-- ==== Sys2Proof/Machine/LedgerOps.lean ====
section
/-! DEFINITION. The shared operations of the Ledger (R283-R296): entries, snoops, transactions of a line, and how the home serves each request (R287). -/

namespace Sys2Proof.Machine

/-! ## Entries and poison -/

/-- Change the Ledger. -/
def Work.onLedger (w : Work) (f : Ledger → Ledger) : Work := w.onHub fun h => { h with ledger := f h.ledger }

/-- The entry of a line (R285); none is state I. -/
def Work.lineEntry (w : Work) (l : Nat) : Option LEntry := tfind w.hub.ledger.entries l

/-- Record or free a line's entry; an entry that names no holder is freed. -/
def Work.setEntry (w : Work) (l : Nat) (e : Option LEntry) : Work :=
  w.onLedger fun x => match e with
    | some e => if e.st = .S && e.sharers = [] then { x with entries := tdel x.entries l } else { x with entries := tset x.entries l e }
    | none => { x with entries := tdel x.entries l }

/-- The sites that an entry records. -/
def holdersOf (e : LEntry) : List Nat :=
  match e.st with
  | .S => e.sharers
  | .EM => [e.owner]
  | .O => e.owner :: e.sharers.filter (· ≠ e.owner)

/-- Slice and set of a line, as one number (R283). -/
def ledgerSet (l : Nat) : Nat := sliceOf (l * 128) * 32768 + l % 32768

/-- Ports that serve the berths given. -/
def Work.portsOf (w : Work) (bs : List Nat) : List Nat :=
  (List.range 4).filter fun p => bs.any fun b => w.portOfBerth b = some p

/-- The berths that own what lies at a DPA: a board block's, the holder of a scratch partition (R303, R326). -/
def Work.ownersAt (w : Work) (d : Nat) : List Nat :=
  match w.target d with
  | .board _ => w.ownersOf d
  | .scratch p => [(w.part p).holder]
  | _ => []

/-- The berths that own a line receive a poisoned-line fault (R326-R328, R450). -/
def Work.faultOwners (w : Work) (d : Nat) : Work :=
  let bs := w.ownersAt d
  (each bs (fun b w => w.viewCount b 9) w).irqs (w.portsOf bs) 5

/-- The Ledger poisons a line in memory: the Log names the owner, the owners receive the fault (R103, R292, R294). -/
def Work.poisonLine (w : Work) (l cause : Nat) : Work :=
  let d := l * 128
  let group := isBoard d && bits (w.ownerOf d) 15 14 = 2
  let w := (w.op (.poison l)).count 6 (sliceOf d) 6
  let w := w.log { cls := 8, sev := 2, cause := cause, unit := sliceOf d, addr := d, berth := if group then none else (w.ownersAt d).head? }
  w.faultOwners d

/-- The key slot and generation under which a granule is stored, for the home's own reads of a line that no leaf names (log 22). -/
def Work.storedKey (w : Work) (d : Nat) : Nat × Nat :=
  match w.hub.memory.keys.find? fun (_, v) => v = w.tagOf d with
  | some (k, _) => (k / 2, k % 2)
  | none => (0, 0)

/-! ## Snoops -/

/-- Lowest free snoop tag of a site (R98). -/
def freeStag (p : SPort) : Option Nat := (List.range 1024).find? fun t => (tfind p.snoops t).isNone

/-- Priority at which a snoop is served: an aged one as priority 3 (R276). -/
def snoopPrio (s : Snoop) : Nat := if s.aged then 3 else s.prio

/-- The snoop that the SNP network delivers to a site next: the oldest of the highest priority (R276, R277). -/
def nextSnoop (q : List Snoop) : Option Snoop := q.find? fun s => q.all fun x => snoopPrio x ≤ snoopPrio s

/-- Send the snoops that wait at a site while credits and tags last (R83, R98); none is injected while the routing tables are re-formed (R280, R296). -/
def Work.snpDrain (w : Work) (n : Nat) : Nat → Work
  | 0 => w
  | fuel + 1 =>
    let p := (w.site n).port
    match nextSnoop p.snpQueue, freeStag p with
    | some s, some t =>
      if p.fromChip.snpHdr = 0 || !streamUp (w.site n) || w.hub.fabric.heldFrom.isSome then w
      else
        let w := w.onSPort n fun p => { p with snpQueue := p.snpQueue.erase s, snoops := tset p.snoops t s,
                                               fromChip := { p.fromChip with snpHdr := p.fromChip.snpHdr - 1 } }
        ((w.siteSend n (snpBytes s.op t (s.line * 128))).count 6 (sliceOf (s.line * 128)) (1 + s.op % 16)).snpDrain n fuel
    | _, _ => w

/-- Ask a site to give up, share or clean a line (R98, R287), at the priority of the request that calls for it. Towards an isolated site the snoop is held for the reclaim (R281). -/
def Work.snoop (w : Work) (n l op : Nat) (host : Bool := false) (prio : Nat := 1) : Work :=
  let w := w.onSPort n fun p => { p with snpQueue := p.snpQueue ++ [{ line := l, op := op, host := host, prio := prio }] }
  w.snpDrain n (w.site n).port.snpQueue.length

def snpInv : Nat := 0x20
def snpShare : Nat := 0x21
def snpClean : Nat := 0x22

/-! ## What a request asks of the home -/

/-- The site that issued a request. -/
def reqSite (r : MemReq) : Option Nat := match r.agent with | .site n => some n | _ => none

/-- Reads that leave no holder (R287). -/
def readsOnly (k : ReqKind) : Bool := k = .rdNc || k = .read

/-- Requests that end every copy: writes, atomics, reductions, combines (R287). -/
def endsCopies (k : ReqKind) : Bool :=
  k = .wr || k = .wrPartial || k = .atomic || k = .reduce || k = .write || k = .combine

/-- The line a request is at now. -/
def reqLine (r : MemReq) : Nat := r.dpa / 128 + r.done

/-- Lines that a request touches (R87, R284): a coherent request has one. -/
def reqLines (r : MemReq) : Nat := if coherentKind r.kind then 1 else (partsOf 128 r.dpa r.bytes).length

/-- A request writes every byte of its present line. -/
def wholeLine (r : MemReq) : Bool :=
  (r.kind = .wr || r.kind = .write) && whole 128 r.dpa r.bytes (reqLine r)

/-- Snoops that a request sends (R287): the sites and the snoop. -/
def snoopsFor (r : MemReq) (e : Option LEntry) : List (Nat × Nat) :=
  match e with
  | none => []
  | some e =>
    let others := (holdersOf e).filter fun n => reqSite r ≠ some n
    match r.kind with
    | .rdShared => if e.st = .S || reqSite r = some e.owner then [] else [(e.owner, snpShare)]
    | .rdUnique | .upgrade => others.map fun n => (n, snpInv)
    | .wbDirty | .evictClean => []
    | .rdNc | .read => if e.st = .S then [] else [(e.owner, snpShare)]
    | _ => (holdersOf e).map fun n => (n, snpInv)

/-- The request allocates an entry (R287, R290). -/
def allocates (r : MemReq) : Bool := r.kind = .rdShared || r.kind = .rdUnique || r.kind = .upgrade

/-! ## Answers -/

/-- A request of an access of an engine has failed: the access ends with the status (R93, R209). -/
def Work.engFail (w : Work) (a : Agent) (tag status : Nat) : Work :=
  if status = 0 then w else w.onFabric fun f => { f with failed := f.failed ++ [(a, tag, status)] }

/-- A placement write may go: in arrival order among the writes of its requester and key whose Relaxed Ordering is clear, a flag write behind every earlier one (R379). -/
def placeReady (l : List PlaceJob) (j : PlaceJob) : Bool :=
  !j.issued && l.all fun k => !(k.seq < j.seq && k.rid = j.rid && k.key = j.key) || (if j.flag then false else j.relaxed || k.relaxed)

/-- A placement write goes to the homes of its lines, part by part (R378). -/
def Work.placeIssue (w : Work) (p : Nat) (j : PlaceJob) : Work :=
  let parts := pieces j.dpa j.data.length
  let w := w.onPort p fun x => { x with placing := x.placing.map fun k => if k.seq = j.seq then { k with issued := true, left := parts.length } else k }
  each parts (fun (o, n) w => w.issue { agent := .placement p, kind := .wr, tag := j.seq, berth := j.berth, prio := 1, bytes := n,
                                        dpa := j.dpa + o, slot := j.slot, gen := j.gen, data := slice j.data o n }) w

/-- Send on the placement writes of a port that may go. -/
def Work.placePump (w : Work) (p : Nat) : Work :=
  let l := (w.port p).placing
  each (l.filter (placeReady l)) (fun j w => w.placeIssue p j) w

/-- A part of a placement write is performed; with the last one its mark counts (R379) and later writes go. -/
def Work.placed (w : Work) (p seq : Nat) : Work :=
  let w := w.onPort p fun x => { x with placing := x.placing.map fun k => if k.seq = seq then { k with left := k.left - 1 } else k }
  match (w.port p).placing.find? fun k => k.seq = seq && k.left = 0 with
  | none => w
  | some j =>
    let w := (w.onPort p fun x => { x with placing := x.placing.filter fun k => k.seq ≠ seq }).count 14 p 14
    let w := match j.mark with | some m => (w.markAdd j.berth m 1).2 | none => w
    w.placePump p

/-- The endpoint that answers a request: its memory, or the home that it is still before. -/
def Work.answerEnd (w : Work) (r : MemReq) : Nat × Nat := if r.atHome then w.memEnd r.dpa else sliceEnd (sliceOf (reqLine r * 128))

/-- Answer a site's request or another hub's; an engine hears by its own row, a failure is kept for it. -/
def Work.answer (w : Work) (r : MemReq) (status detail : Nat) (data : Option (List Byte)) (grant : Nat := 0) (fmt : Nat := 0) : Work :=
  match r.agent with
  | .site n =>
    let x : Rsp := { site := n, tag := r.tag, berth := r.berth, status := status, grant := grant, line := reqLine r, src := w.answerEnd r, prio := reqPrio r }
    match data with
    | some d => w.reply { x with read := true, fmt := fmt, dpa := if grant = 0 then 0 else reqLine r * 128, data := d }
    | none => w.reply { x with detail := detail }
  | .hawser hub t =>
    let m : BodyMsg := { cls := 1, mkind := 1, dstHub := hub, srcHub := w.hubId, tag := t,
                         opcode := if data.isSome then 0x40 else 0x30, status := status, detail := detail, payload := data.getD [] }
    match w.route hub with
    | some k => w.sendBody k m
    | none => w.count 17 0 18
  | .placement p => w.placed p r.tag
  | .fetch i => w.fetchAnswer i r.dpa status detail data
  | .keeper b i => w.deferWritten b i status
  | .hub => w.spillEnds r status
  | a => w.engFail a r.tag status

/-- A read is answered with its bytes: a FORMAT 5 region travels as zero-run where its site takes that and it is shorter (R170, R173, R177). -/
def Work.answerRead (w : Work) (r : MemReq) (d : List Byte) : Work :=
  match reqSite r, (if r.fmtAsk then r.pack.bind fun k => tfind w.hub.packs k else none) with
  | some n, some p =>
    match (if bit (w.site n).port.packed 4 then zeroRunEncode (eBits (packType p) / 8) d else none) with
    | some z => ((w.count 1 n 2).count 1 n 1).answer r 0 0 (some z) r.grant 5
    | none => w.answer r 0 0 (some d) r.grant
  | _, _ => w.answer r 0 0 (some d) r.grant

/-- Lines whose data came with a request's own snoops stand in place of what memory holds of them (R100, R288). -/
def withForwarded (r : MemReq) (d n : Nat) (bs : List Byte) : List Byte :=
  r.forwarded.foldl (fun bs (l, x) =>
    let lo := max d (128 * l)
    overlay bs (lo - d) (slice x (lo - 128 * l) (min (d + n) (128 * l + 128) - lo))) bs

/-- Hand a request on to the controller of its memory (R276, R288). -/
def Work.toController (w : Work) (r : MemReq) : Work := w.send { r with atHome := true, viaHome := true }

/-! ## Transactions -/

/-- The open transaction of a line. -/
def Work.txn (w : Work) (l : Nat) : Option Txn := tfind w.hub.ledger.txns l

/-- The host snoop that is open on a line (R293). -/
def Work.hostTxn (w : Work) (l : Nat) : Option Txn := tfind w.hub.ledger.hostTxns l

/-- Open or change a line's transaction. -/
def Work.setTxn (w : Work) (l : Nat) (t : Txn) : Work := w.onLedger fun x => { x with txns := tset x.txns l t }

/-- Drop a line's transaction. -/
def Work.dropTxn (w : Work) (l : Nat) : Work := w.onLedger fun x => { x with txns := tdel x.txns l }

/-- Put a request into a line's FIFO (R286). -/
def Work.waitAt (w : Work) (l : Nat) (r : MemReq) (front : Bool := false) : Work :=
  w.onLedger fun x => { x with waits := tmod [] x.waits l fun q => if front then r :: q else q ++ [r] }
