/-- Put a bundle out until the next start of the site (R68, R600); the last of a direction brings limp service instead (R69). -/
def Work.bundleOut (w : Work) (n k why : Nat) : Work :=
  let s := w.site n
  if !(w.bundle n k).active then w
  else if s.link.limp = .on then w.limpAgain n k
  else if (activeBundles s.link (k < 8)).length ≤ 1 then w.limpEntry n 49
  else
    let w := w.onLink n fun l => moveFrames k { l with bundles := l.bundles.modify k fun b =>
      { b with active := false, out := true, outCause := why, retraining := false, mapSent := false, deskewed := false } }
    let w := w.sideband n 0x07 (pack [(4, k), (4, why)])
    (((w.siteState n 2 41).siteLog n 1 1 41 k why).flush n).recalDone n k

/-- Retrains of a bundle within 1 s (R68). -/
def retrainsNow (now : Nat) (b : Bundle) : List Nat := recent now 1000000 b.retrainTimes

/-- Start a retrain of a bundle (R58, R68): its frames move, the chiplet is asked. -/
def Work.retrainGo (w : Work) (n k : Nat) : Work :=
  let w := w.onLink n fun l => moveFrames k { l with bundles := l.bundles.modify k fun b =>
    { b with retraining := true, retrainAcked := false, mapSent := false, deskewed := false, retrainTimes := w.now :: retrainsNow w.now b, discarding := false, ackOwed := false, nakRow := 0,
             half0 := { b.half0 with acked := false }, half1 := { b.half1 with acked := false } } }
  ((w.count 0 n (3 * k + 2)).sideband n 0x05 k).flush n

/-- A cause of R58 calls for a retrain: one at a time (R72); one that would leave a direction without a bundle brings limp service (R69). A site that is not in service yet, at step 9 of R62, retrains nothing (log 124). -/
def Work.retrain (w : Work) (n k : Nat) : Work :=
  let s := w.site n
  let b := w.bundle n k
  if !b.active || b.retraining || !siteServing s || (s.link.limp ≠ .off && s.link.limp ≠ .on) then w
  else if s.link.limp = .off && othersOf s.link k = [] then w.limpEntry n 49
  else w.retrainGo n k

/-- A retrain failed for a missed answer (R63): it is started again, or past the limit of R68 the bundle goes out with cause 4. -/
def Work.retrainMissed (w : Work) (n k : Nat) : Work :=
  if 3 < (retrainsNow w.now (w.bundle n k)).length then w.bundleOut n k 4 else w.retrainGo n k

/-- NAKs of the site's active bundles and data frames within 100 ms (R69). -/
def nakRate (now : Nat) (l : Link) : Nat × Nat :=
  (((l.bundles.filter (·.active)).map fun b => (recent now 100000 b.nakTimes).length).sum,
   ((l.dataTimes.filter fun (t, _) => now < t + 100000).map (·.2)).sum)

/-- A NAK of a bundle is counted for R69; more than 1 per 10^6 data frames brings limp service. -/
def Work.noteNak (w : Work) (n k : Nat) : Work :=
  let w := w.onBundle n k fun b => { b with nakTimes := w.now :: recent w.now 100000 b.nakTimes }
  let (naks, frames) := nakRate w.now (w.site n).link
  if frames < naks * 1000000 then w.limpEntry n 48 else w

/-! ## Isolation and power -/

/-- Assert SITE_RST_N (R38, R116). -/
def Work.siteReset (w : Work) (n : Nat) : Work :=
  if (w.site n).power.rstN then (w.onSPower n fun p => { p with rstN := false }).sitePin (.siteRstN n) false else w

/-- De-assert SITE_PWR_EN (R38). -/
def Work.sitePowerOff (w : Work) (n : Nat) : Work :=
  if (w.site n).power.pwrEn then (w.onSPower n fun p => { p with pwrEn := false }).sitePin (.sitePwrEn n) false else w

/-- The protocol port of a site at a start: the offers of SPORT_CFG stay (R75). -/
def freshPort (p : SPort) : SPort := { offerCoh := p.offerCoh, offerToken := p.offerToken, offerHelm := p.offerHelm }

/-- The power record of a site at a start: rails and pins stay; telemetry has its default period, and no SB_TELEM_CFG changes it (R112; log 129). -/
def freshPower (p : SPower) : SPower :=
  { pwrEn := p.pwrEn, vcsPg := p.vcsPg, pgOut := p.pgOut, rstN := p.rstN, thermN := p.thermN, attnN := p.attnN }

/-- The hub reports a site absent and powers it down (R35, R66). -/
def Work.siteAbsent (w : Work) (n cause : Nat) : Work :=
  let w := (w.siteReset n).sitePowerOff n
  let e := (w.site n).inEntry
  let w := w.onSite n fun s => { s with state := 0, cause := cause, link := {}, port := freshPort s.port, inEntry := none }
  (w.siteLog n 1 3 cause).completeOpt e stOk 0 0

/-- TOK_INs outstanding at a site, and those on their way to it, close as SITE_DEAD (R116 step 5, R281). -/
def Work.closeTokIns (w : Work) (n : Nat) : Work :=
  let p := (w.site n).port
  let w := w.onSPort n fun p => { p with tokIns := [], tokQueue := [], tokWithheld := false }
  each (p.tokIns ++ p.tokQueue) (fun t w => w.closeRank t.packet 6) w

/-- Withdraw what the Helm owes a site: its waits, and pulses owed to it (R116 step 6, R269). -/
def Work.withdrawSite (w : Work) (n : Nat) : Work :=
  let w := w.onHelm fun h => { h with bindings := h.bindings.map fun (k, b) => (k, if k / 64 = n then { b with owed := 0 } else b) }
  w.withdrawWaits fun p => match p with | .site m _ _ => m = n | _ => false

/-- Answers still on their way to a site that is isolated are discarded (R116 step 3, R281). -/
def Work.dropAnswers (w : Work) (n : Nat) : Work :=
  w.onFabric fun f => { f with rsps := f.rsps.filter fun (_, r) => r.site ≠ n }

/-- A site that is lost during its start is absent (R66, R541). What its protocol port has begun ends as at a dead site: nothing of it reaches a later start (R77; log 127). -/
def Work.siteLost (w : Work) (n cause : Nat) : Work :=
  if !(w.site n).port.initGot then w.siteAbsent n cause
  else
    let w := ((w.closeTokIns n).withdrawSite n).dropAnswers n
    let w := (w.onLedger fun x => { x with reclaiming := addTo x.reclaiming n }).onSite n fun s => { s with reclaiming := true }
    w.siteAbsent n cause

/-- The fuse map leaves a direction of a site no bundle: a ninth entry marks a half that cannot be repaired (R60, R61). -/
def Work.fusedOut (w : Work) (n : Nat) : Bool :=
  let dead (k h : Nat) : Bool := 8 < (tget [] w.hub.start.fuses.wires (halfKey n k h)).length
  [0, 8].any fun base => (List.range 8).all fun i => dead (base + i) 0 || dead (base + i) 1

/-- Why a site may not start, by the causes of R574: not enabled by the warrant, a filler, the interconnect test, a site-port unit, the fuse map (R35). -/
def Work.siteBarred (w : Work) (n : Nat) : Option Nat :=
  if !bit w.hub.board.sites n then some 8
  else if (w.site n).filler then some 9
  else if (w.site n).interBad then some 6
  else if (w.site n).fuseBad then some 10
  else if w.fusedOut n then some 40
  else none

/-- A site that the warrant does not enable reads absent, and is never reported as failed (R5). -/
def Work.siteUnheld (w : Work) (n : Nat) : Work :=
  let e := (w.site n).inEntry
  (w.onSite n fun s => { s with state := 0, cause := 8, inEntry := none }).completeOpt e stOk 0 0

/-- A start of a site begins: its rail is asked for (R38, R62); SITE_PG shows a rail that is good already (R30). -/
def Work.startSite (w : Work) (n : Nat) : Work :=
  let w := w.siteReset n
  let w := if (w.site n).power.vcsPg && !(w.site n).power.pgOut then (w.onSPower n fun p => { p with pgOut := true }).sitePin (.sitePg n) true else w
  let w := if (w.site n).power.pwrEn then w else (w.onSPower n fun p => { p with pwrEn := true }).sitePin (.sitePwrEn n) true
  w.onSite n fun s => { s with state := 6, cause := 0, link := { step := 1 }, port := freshPort s.port, power := freshPower s.power,
                               deadCauses := [], restart := false }

/-- A site starts, or is absent for the cause that bars it before its rail is asked for (R5, R35). -/
def Work.siteBegins (w : Work) (n : Nat) : Work :=
  match w.siteBarred n with
  | none => w.startSite n
  | some 8 => w.siteUnheld n
  | some c => w.siteAbsent n c

/-! ## Dead-agent handling (R116) -/

/-- Dead-agent handling of a site (R116). One handling runs; the Logs count a second cause (R117). A site lost during its start is absent (R541). -/
def Work.deadAgent (w : Work) (n cause : Nat) : Work :=
  let s := w.site n
  if s.state = 6 then w.siteLost n cause
  else if s.state = 4 && s.reclaiming then (w.onSite n fun s => { s with deadCauses := s.deadCauses ++ [cause] }).logCount (if cause = 20 || cause = 21 then 1 else 2)
  else if !siteServing s then w
  else
    let w := match s.recal with | some (_, k) => w.recalDone n k stTargetDead | none => w
    let w := w.siteReset n
    let w := w.onSite n fun s => { s with state := 4, cause := cause, reclaiming := true, deadCauses := [cause],
                                          link := {}, power := { s.power with quiescing := false } }
    let w := w.onLedger fun x => { x with reclaiming := addTo x.reclaiming n }
    let w := w.clearMarks fun e => e.kind = 1 && e.site = n
    let w := (w.closeTokIns n).withdrawSite n
    let w := if cause = 17 || cause = 20 then w.sitePowerOff n else w
    let w := w.siteLog n (if cause = 20 || cause = 21 then 1 else 2) 3 cause
    (w.irqs (w.portsOfSite n) 1).emit (.pldm 1)

/-- The reclaim of one line at a dead site (R292). Sharers whose grant is still on its way are snooped after it (R102). -/
def Work.reclaimLine (w : Work) (n cause l : Nat) : Work :=
  let e := w.lineEntry l
  let lose (rest : List Nat) (x : LEntry) (w : Work) : Work :=
    let w := (w.poisonLine l cause).setEntry l (if rest = [] then none else some { x with st := .S, sharers := rest })
    if rest = [] then w
    else match w.txn l with
      | none => each rest (fun m w => w.snoop m l snpInv) (w.setTxn l { why := .reclaim, waiting := rest })
      | some t =>
        if w.granting l then w.setTxn l { t with after := rest }
        else
        let more := rest.filter fun m => m ∉ t.waiting
        each more (fun m w => w.snoop m l snpInv) (w.setTxn l { t with waiting := t.waiting ++ more })
  match e with
  | none => w
  | some x =>
    if ownsLine e n then (if x.st = .O then lose (x.sharers.filter (· ≠ n)) x w else lose [] x w)
    else if n ∈ x.sharers then w.setEntry l (some { x with sharers := x.sharers.filter (· ≠ n) })
    else w

/-- A request of the dead site that the hub received whole is still to be performed (R116 step 3), or an operation of its Helm port waits for the Helm (R116 step 6, R559). -/
def Work.siteBusy (w : Work) (n : Nat) : Bool :=
  let mine (r : MemReq) : Bool := reqSite r = some n
  (w.site n).port.held ≠ [] || w.hub.fabric.unpacks.any (fun (_, x) => x.site = n) || ((w.site n).port.hlmHeld ≠ [] && w.unitPaused 2) || w.hub.fabric.reqs.any (fun (_, r) => mine r)
    || w.hub.ledger.waits.any (fun (_, q) => q.any mine)
    || w.hub.ledger.txns.any (fun (_, t) => match t.why with | .request r => mine r && t.ackFrom.isNone | _ => false)

/-- A transaction or a host snoop of a line awaits an answer or a write-back of a site. -/
def awaitsSite (n : Nat) (t : Txn) : Bool := n ∈ t.waiting || (t.wbFrom = some n && t.wbReq.isNone)

/-- The open snoops of a line to a dead site count as answered FINAL I with no data (R292). -/
def Work.deadSnoop (w : Work) (n l : Nat) : Work :=
  let clear (t : Txn) : Txn := { t with wbFrom := if t.wbFrom = some n then none else t.wbFrom }
  let w := match w.txn l with
    | some t => if awaitsSite n t then (((w.setTxn l (clear t)).snoopAnswered n l snpInv 0 none false).resolve l).hostSnoopGo l else w
    | none => w
  match w.hostTxn l with
  | some t => if awaitsSite n t then ((w.setHostTxn l (clear t)).hostSnoopAnswered n l 0 none false).hostSnoopDone l else w
  | none => w

/-- A grant to a dead site counts as placed: its answer is discarded (R116 step 3). -/
def Work.deadGrant (w : Work) (n l : Nat) : Work :=
  match w.txn l with
  | some t => if t.ackFrom = some n then ((w.closeGrant l t).hostSnoopNext l n).wakeHome l else w
  | none => w

/-- Lines on which a request of the dead site can go on only when the site's own open snoops and grants are settled. -/
def Work.ownBlocked (w : Work) (n : Nat) : List Nat :=
  let mine (r : MemReq) : Bool := reqSite r = some n
  let owes (l : Nat) : Bool :=
    (match w.txn l with | some t => awaitsSite n t || t.ackFrom = some n | none => false) || (match w.hostTxn l with | some t => awaitsSite n t | none => false)
  let queued := (w.hub.ledger.waits.filter fun (_, q) => q.any mine).map (·.1)
  let open_ := (w.hub.ledger.txns.filter fun (_, t) => match t.why with | .request r => mine r && t.ackFrom.isNone | _ => false).map (·.1)
  (queued ++ open_).filter owes

/-- What a dead site owes to lines that its own requests wait for is settled, its lines reclaimed there, so that the requests are performed (R116 step 3, R292). -/
def Work.unblockOwn (w : Work) (n : Nat) : Work :=
  each (w.ownBlocked n) (fun l w => ((w.reclaimLine n (w.site n).cause l).deadSnoop n l).deadGrant n l) w

/-! ## Orderly exit (R115) -/

/-- The orderly exit of a site begins: its experts become unavailable, the chiplet is asked to quiesce. -/
def Work.siteExit (w : Work) (n reason : Nat) : Work :=
  let w := w.clearMarks fun e => e.kind = 1 && e.site = n
  let w := w.onSPower n fun p => { p with quiescing := true, reason := reason }
  w.sideband n 0x13 reason

/-- The home removes a site from every entry without poisoning (R115 step 4). -/
def Work.forgetSite (w : Work) (n : Nat) : Work :=
  each (w.hub.ledger.entries.map (·.1)) (fun l w =>
    let e := w.lineEntry l
    match e with
    | some x =>
      if ownsLine e n then w.setEntry l (if x.st = .O then some { x with st := .S, sharers := x.sharers.filter (· ≠ n) } else none)
      else w.setEntry l (some { x with sharers := x.sharers.filter (· ≠ n) })
    | none => w) w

# # # # #

*WORK ORDER*. Reproduce the lines of the records exactly, from the first one through the line that contains "(R303, R326). -/".

*ANSWER*.
-- ==== Sys2Proof/Machine/LedgerOps.lean ====
section
/-! DEFINITION. The shared operations of the Ledger (R283-R296): entries, snoops, transactions of a line, and how the home serves each request (R287). -/

namespace Sys2Proof.Machine

/-! ## Entries and poison -/

/-- Change the Ledger. -/
def Work.onLedger (w : Work) (f : Ledger → Ledger) : Work := w.onHub fun h => { h with ledger := f h.ledger }

/-- The entry of a line (R285); none is state I. -/
def Work.lineEntry (w : Work) (l : Nat) : Option LEntry := tfind w.hub.ledger.entries l

/-- Record or free a line's entry; an entry that names no holder is freed. -/
def Work.setEntry (w : Work) (l : Nat) (e : Option LEntry) : Work :=
  w.onLedger fun x => match e with
    | some e => if e.st = .S && e.sharers = [] then { x with entries := tdel x.entries l } else { x with entries := tset x.entries l e }
    | none => { x with entries := tdel x.entries l }

/-- The sites that an entry records. -/
def holdersOf (e : LEntry) : List Nat :=
  match e.st with
  | .S => e.sharers
  | .EM => [e.owner]
  | .O => e.owner :: e.sharers.filter (· ≠ e.owner)

/-- Slice and set of a line, as one number (R283). -/
def ledgerSet (l : Nat) : Nat := sliceOf (l * 128) * 32768 + l % 32768

/-- Ports that serve the berths given. -/
def Work.portsOf (w : Work) (bs : List Nat) : List Nat :=
  (List.range 4).filter fun p => bs.any fun b => w.portOfBerth b = some p

/-- The berths that own what lies at a DPA: a board block's, the holder of a scratch partition (R303, R326). -/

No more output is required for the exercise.